■ What the task requires
Only the lines below starting at the one containing "((∃ c ∈ s.ym.chain, c.kind" and ending at the one containing "(s.setting 11 <" belong in the answer, each copied exactly.

(Dataset entries)
◇ ◇ ◇ ◇ ◇
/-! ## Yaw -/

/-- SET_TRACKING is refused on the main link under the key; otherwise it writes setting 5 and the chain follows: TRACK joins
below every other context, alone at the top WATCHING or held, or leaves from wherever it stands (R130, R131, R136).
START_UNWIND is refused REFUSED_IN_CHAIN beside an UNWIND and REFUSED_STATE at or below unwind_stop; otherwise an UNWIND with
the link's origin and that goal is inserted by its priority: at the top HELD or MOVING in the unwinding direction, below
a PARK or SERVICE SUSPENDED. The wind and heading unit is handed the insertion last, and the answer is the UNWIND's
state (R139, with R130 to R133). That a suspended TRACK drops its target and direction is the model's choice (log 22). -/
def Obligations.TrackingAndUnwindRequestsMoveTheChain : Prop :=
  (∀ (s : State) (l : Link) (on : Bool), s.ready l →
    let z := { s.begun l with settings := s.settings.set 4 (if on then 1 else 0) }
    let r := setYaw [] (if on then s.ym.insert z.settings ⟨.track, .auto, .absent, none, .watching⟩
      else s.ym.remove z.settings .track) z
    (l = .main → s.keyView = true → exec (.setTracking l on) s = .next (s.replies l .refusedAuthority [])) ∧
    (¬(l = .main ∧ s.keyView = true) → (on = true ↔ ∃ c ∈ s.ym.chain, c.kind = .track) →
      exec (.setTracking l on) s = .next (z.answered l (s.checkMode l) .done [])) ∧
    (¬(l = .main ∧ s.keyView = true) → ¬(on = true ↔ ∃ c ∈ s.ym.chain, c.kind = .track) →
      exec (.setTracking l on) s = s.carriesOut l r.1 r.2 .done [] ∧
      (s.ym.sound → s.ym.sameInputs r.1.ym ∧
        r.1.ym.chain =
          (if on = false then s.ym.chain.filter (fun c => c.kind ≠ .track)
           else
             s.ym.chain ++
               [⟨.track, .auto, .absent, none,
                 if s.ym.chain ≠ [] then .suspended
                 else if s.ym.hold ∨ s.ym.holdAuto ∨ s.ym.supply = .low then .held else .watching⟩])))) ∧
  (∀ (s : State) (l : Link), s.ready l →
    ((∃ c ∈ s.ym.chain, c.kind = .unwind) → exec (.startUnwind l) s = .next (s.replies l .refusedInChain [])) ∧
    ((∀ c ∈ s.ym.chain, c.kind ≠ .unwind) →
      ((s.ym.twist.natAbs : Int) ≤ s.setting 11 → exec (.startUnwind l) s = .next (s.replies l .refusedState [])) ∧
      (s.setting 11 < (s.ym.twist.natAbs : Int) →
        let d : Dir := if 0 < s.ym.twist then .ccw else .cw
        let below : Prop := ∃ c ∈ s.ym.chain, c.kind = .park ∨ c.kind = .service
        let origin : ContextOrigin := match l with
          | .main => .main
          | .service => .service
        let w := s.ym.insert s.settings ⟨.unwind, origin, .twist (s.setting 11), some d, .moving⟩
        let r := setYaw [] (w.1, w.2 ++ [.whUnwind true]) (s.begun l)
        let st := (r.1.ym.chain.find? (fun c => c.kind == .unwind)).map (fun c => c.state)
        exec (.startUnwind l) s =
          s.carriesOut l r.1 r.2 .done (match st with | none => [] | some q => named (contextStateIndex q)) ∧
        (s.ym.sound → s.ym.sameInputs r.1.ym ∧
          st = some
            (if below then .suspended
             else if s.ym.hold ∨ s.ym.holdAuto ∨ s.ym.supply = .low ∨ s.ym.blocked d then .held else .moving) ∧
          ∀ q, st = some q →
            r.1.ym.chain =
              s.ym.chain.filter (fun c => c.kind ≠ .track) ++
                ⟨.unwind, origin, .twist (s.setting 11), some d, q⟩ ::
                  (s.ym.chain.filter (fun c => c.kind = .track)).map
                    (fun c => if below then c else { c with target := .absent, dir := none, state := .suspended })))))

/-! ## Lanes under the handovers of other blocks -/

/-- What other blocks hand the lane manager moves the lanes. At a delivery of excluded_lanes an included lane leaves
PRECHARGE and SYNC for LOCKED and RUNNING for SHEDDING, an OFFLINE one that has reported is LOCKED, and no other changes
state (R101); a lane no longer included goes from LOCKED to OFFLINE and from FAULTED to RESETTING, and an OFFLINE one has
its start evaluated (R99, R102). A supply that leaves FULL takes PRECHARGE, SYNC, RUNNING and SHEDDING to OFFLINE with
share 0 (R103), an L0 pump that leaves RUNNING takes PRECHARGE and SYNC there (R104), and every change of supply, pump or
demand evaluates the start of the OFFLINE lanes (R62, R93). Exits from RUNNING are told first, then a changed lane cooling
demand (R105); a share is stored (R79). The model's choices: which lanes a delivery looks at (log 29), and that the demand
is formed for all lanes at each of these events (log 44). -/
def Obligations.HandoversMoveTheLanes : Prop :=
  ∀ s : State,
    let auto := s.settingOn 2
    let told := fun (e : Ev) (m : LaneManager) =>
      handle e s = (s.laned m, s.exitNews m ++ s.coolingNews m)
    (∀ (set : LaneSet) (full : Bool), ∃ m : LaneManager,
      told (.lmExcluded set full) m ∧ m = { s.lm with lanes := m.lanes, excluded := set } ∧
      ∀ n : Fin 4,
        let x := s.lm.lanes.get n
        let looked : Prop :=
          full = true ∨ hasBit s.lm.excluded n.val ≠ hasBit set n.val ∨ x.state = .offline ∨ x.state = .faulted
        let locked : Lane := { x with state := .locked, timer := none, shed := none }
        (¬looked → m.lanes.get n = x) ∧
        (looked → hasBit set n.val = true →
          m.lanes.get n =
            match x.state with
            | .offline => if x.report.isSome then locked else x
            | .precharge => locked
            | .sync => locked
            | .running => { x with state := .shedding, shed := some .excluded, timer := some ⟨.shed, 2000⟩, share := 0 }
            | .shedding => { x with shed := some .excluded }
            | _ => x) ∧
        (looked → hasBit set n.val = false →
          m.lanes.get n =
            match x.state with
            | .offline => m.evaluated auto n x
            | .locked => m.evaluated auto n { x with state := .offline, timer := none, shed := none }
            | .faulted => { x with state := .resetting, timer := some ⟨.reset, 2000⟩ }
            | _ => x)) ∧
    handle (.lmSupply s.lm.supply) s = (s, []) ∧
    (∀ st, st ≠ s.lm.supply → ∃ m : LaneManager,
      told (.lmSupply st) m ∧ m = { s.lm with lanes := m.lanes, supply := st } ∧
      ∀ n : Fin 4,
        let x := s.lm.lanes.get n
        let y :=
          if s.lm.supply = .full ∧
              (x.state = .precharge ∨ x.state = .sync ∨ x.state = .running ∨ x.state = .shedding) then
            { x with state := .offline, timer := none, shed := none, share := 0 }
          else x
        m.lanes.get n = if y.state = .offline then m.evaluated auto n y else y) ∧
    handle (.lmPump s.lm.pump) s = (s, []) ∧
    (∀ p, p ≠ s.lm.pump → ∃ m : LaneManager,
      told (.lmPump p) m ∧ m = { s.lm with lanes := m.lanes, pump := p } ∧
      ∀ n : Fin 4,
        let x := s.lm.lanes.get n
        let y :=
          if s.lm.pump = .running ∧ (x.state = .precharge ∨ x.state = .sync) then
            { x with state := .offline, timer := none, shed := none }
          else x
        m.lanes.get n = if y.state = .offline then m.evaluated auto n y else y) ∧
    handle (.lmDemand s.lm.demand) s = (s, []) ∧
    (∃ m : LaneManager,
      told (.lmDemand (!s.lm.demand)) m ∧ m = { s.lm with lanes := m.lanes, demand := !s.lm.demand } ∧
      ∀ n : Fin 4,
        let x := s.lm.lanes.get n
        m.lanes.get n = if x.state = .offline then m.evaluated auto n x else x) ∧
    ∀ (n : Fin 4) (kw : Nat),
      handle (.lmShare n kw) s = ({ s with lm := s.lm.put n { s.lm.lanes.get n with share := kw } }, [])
◇ ◇ ◇ ◇ ◇
■ Reply to the exercise
    ((∃ c ∈ s.ym.chain, c.kind = .unwind) → exec (.startUnwind l) s = .next (s.replies l .refusedInChain [])) ∧
    ((∀ c ∈ s.ym.chain, c.kind ≠ .unwind) →
      ((s.ym.twist.natAbs : Int) ≤ s.setting 11 → exec (.startUnwind l) s = .next (s.replies l .refusedState [])) ∧
      (s.setting 11 < (s.ym.twist.natAbs : Int) →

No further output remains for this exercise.